About the job
About Charlotte Tilbury Beauty
Established in 2013 by the renowned British makeup artist and beauty innovator Charlotte Tilbury MBE, Charlotte Tilbury Beauty has transformed the global beauty landscape by simplifying makeup applications to be accessible for everyone, everywhere. Our diverse and easily navigable product range has made gifting effortless and enjoyable.
In just a decade, Charlotte Tilbury Beauty has achieved remarkable growth and has become one of the most discussed brands in the beauty sector and beyond. With a presence in over 50 markets and a rapidly expanding team of more than 2,300 employees globally, we pride ourselves on being part of the Dream Team that brings our magic to life.

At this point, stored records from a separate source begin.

-- ==== Sys2Proof/Tests/Slice0.lean ====
section
/-! SUPPORT. Tests: words written out from the encoding tables decode to their instruction, ill-formed terms are refused, single steps give
the values worked out from the rules, and states that meet the hypotheses of the statements. -/

namespace Sys2Proof.Tests

open Sys2Proof Sys2Proof.Machine Sys2Proof.Safety Sys2Proof.Stmt

set_option Elab.async false

/-! ## Decoding: the words of the spec's encodings (R74 to R106) -/

theorem test_word_iadd : decodeWord 0x1000140301000006#64 = .ok (.iadd plain ⟨false, true, true⟩ (.x 5) (.x 3) (.x 4)) := by decide
theorem test_word_iadd_guarded : decodeWord 0x1280140380400000#64 = .ok (.iadd ⟨true, 2, false, false⟩ ⟨false, false, false⟩ (.x 5) (.x 3) (.b 1)) := by
  decide
theorem test_word_cvt : decodeWord 0x300014030252A028#64 = .ok (.cvt plain .bf16 .f32 (.sr (.x 9)) false (.x 5) (.x 3)) := by decide
theorem test_word_shlImm : decodeWord 0x14001C0700000342#64 = .ok (.shlImm plain ⟨false, true⟩ (.x 7) (.x 7) 3) := by decide
theorem test_word_movhi : decodeWord 0x1C00100000004801#64 = .ok (.movhi plain (.x 4) 0x12) := by decide
theorem test_word_ffma : decodeWord 0x2800280B0300D0E0#64 = .ok (.ffma plain .f32 .rne (.x 10) (.x 11) (.x 12) (.x 13)) := by decide
theorem test_word_bra : decodeWord 0x044FFFFF80000000#64 = .ok (.bra ⟨false, 1, false, false⟩ 0xFFFFF8) := by decide
theorem test_word_fork : decodeWord 0x0C0000005024400C#64 = .ok (.fork plain 5 (.x 9) 3) := by decide
theorem test_word_shfl : decodeWord 0x3800140301000002#64 = .ok (.shfl plain .down (.x 5) (.x 3) (.x 4)) := by decide
theorem test_word_st : decodeWord 0x50001C080000408A#64 = .ok (.st plain .w32 true .die (.x 7) (.x 8) 0x40) := by decide
theorem test_word_atom : decodeWord 0x5C00140800181093#64 = .ok (.atom plain .add .w32 .acqRel .package (.x 5) (.x 8) 0x10 (.x 6)) := by decide
theorem test_word_ldge : decodeWord 0x64000C0A1010008B#64 = .ok (.ldge plain .w32 .package (.x 3) (.x 10) 0 (.x 4)) := by decide
theorem test_word_fence : decodeWord 0x680C000000000013#64 = .ok (.fence plain .acqRel .package) := by decide
theorem test_word_cseek : decodeWord 0x6C00040600000081#64 = .ok (.cseek plain true 1 (.x 6)) := by decide
theorem test_word_mma : decodeWord 0x7000000200001040#64 = .ok (.mma plain .s8 false 0 2 1) := by decide
theorem test_word_tldef : decodeWord 0x7400090040800000#64 = .ok (.tldef plain 2 (.g 0) (.g 2)) := by decide
theorem test_word_cpy : decodeWord 0x780C00080280C001#64 = .ok (.cpy plain (.x 8) (.x 10) (.x 12) 1) := by decide

/-! ## Ill-formed terms (R387, R10, R27, R443) -/

theorem test_illformed_cvt_source : (Instr.cvt plain .f32 .mx8 (.mode .rne) false (.x 1) (.x 2)).wf = false := by decide
theorem test_illformed_cvt_seed_to_integer : (Instr.cvt plain .s32 .f32 (.sr (.x 9)) false (.x 1) (.x 2)).wf = false := by decide
theorem test_illformed_redn_and_f32 : (Instr.redn plain .and .f32 (.x 1) (.x 2)).wf = false := by decide
theorem test_illformed_atoms_fadd_bytes : (Instr.atoms plain .fadd .n8 false (.x 1) (.x 2) 0 (.x 3)).wf = false := by decide
theorem test_illformed_red_exch : (Instr.red plain .exch .w32 false .package (.x 2) 0 (.x 1)).wf = false := by decide
theorem test_illformed_mma_s32 : (Instr.mma plain .s32 false 0 2 1).wf = false := by decide
theorem test_illformed_core : (Instr.runStart 384 0).wf = false := by decide
theorem test_illformed_die : (Instr.patchPlace 8).wf = false := by decide
theorem test_illformed_region : (Instr.crustRegionReady 0 64).wf = false := by decide
theorem test_illformed_queue : (Instr.faultRecordPost 17).wf = false := by decide
theorem test_illformed_entry : (Instr.circuitOpened 256).wf = false := by decide
theorem test_illformed_port : (Instr.linkPortLost 16).wf = false := by decide
theorem test_illformed_gate : (Instr.powerCapEvent 48 0).wf = false := by decide
theorem test_illformed_write_width : (Instr.registerWrite { off := 0x7000, bytes := 2, value := 0 }).wf = false := by decide
theorem test_illformed_write_alignment : (Instr.registerWrite { off := 0x7004, bytes := 8, value := 0 }).wf = false := by decide

/-! ## A small machine: one fibre of 256 registers on core 0, in the focus of issue slot 0 -/

def base : State := { State.reset.withFetchWord 64 0 with focus := some (0, 0) }

/-- The fibre of `base` with registers x0, x1, …. -/
def withX (xs : List Word) : State := { base with fibres := base.fibres.map (fun f => { f with x := xs ++ f.x.drop xs.length }) }

/-- What a step leaves, read by a function. -/
def after {α : Type} (o : Host.Outcome State Fault Refusal) (g : State → α) : Option α := match o with | .next t => some (g t) | _ => none

/-- Register x i of the first fibre, its pc, its handler bit. -/
def xOf (i : Nat) (t : State) : Word := ((t.fibres.head?).map (fun f => getX f i)).getD 0
def pcOf (t : State) : DWord := ((t.fibres.head?).map (·.pc)).getD 0
def handlerOf (t : State) : Bool := ((t.fibres.head?).map (·.handler)).getD false
def infoOf (i : Nat) (t : State) : DWord := ((t.fibres.head?).map (fun f => getD f.faultInfo i 0)).getD 0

Today, we are a truly global enterprise, driving market-leading growth through innovative retail strategies and product launches powered by cutting-edge technology. Our culture fosters a spirit of challenge, creativity, and collaboration, and we are always on the lookout for extraordinary talent to join us in our journey towards limitless ambitions.
About the Role
As part of the AI & ML Engineering team, you will play a crucial role in advancing the integration of AI technologies across the organization. This position is focused on fostering innovation while ensuring our machine learning products are robust, scalable, and cost-effective. You will empower teams to address challenges by utilizing existing AI tools and developing custom solutions when necessary. Your responsibilities will encompass AI enablement, the development of agentic systems, and conventional ML engineering for non-GenAI applications such as recommender systems. This hands-on engineering role is highly visible and emphasizes pragmatic, production-ready solutions that yield tangible business results. You will collaborate closely with the wider Data team (including Data Science and Core Data Engineering) as well as other departments (Technology, Legal, Information Security) to onboard, develop, and scale AI applications.
Key Responsibilities:
- Partner with stakeholders to define problems and identify optimal solutions, whether through existing AI tools or by creating tailored workflows & solutions.
- Design and implement agentic systems utilizing techniques such as RAG, grounding, prompt engineering, and orchestration on a GCP-first stack.
- Develop and maintain production ML pipelines and services for non-GenAI use cases (e.g., recommender systems, customer segmentation models, marketing optimization modules) using supervised, unsupervised, and econometric modeling techniques.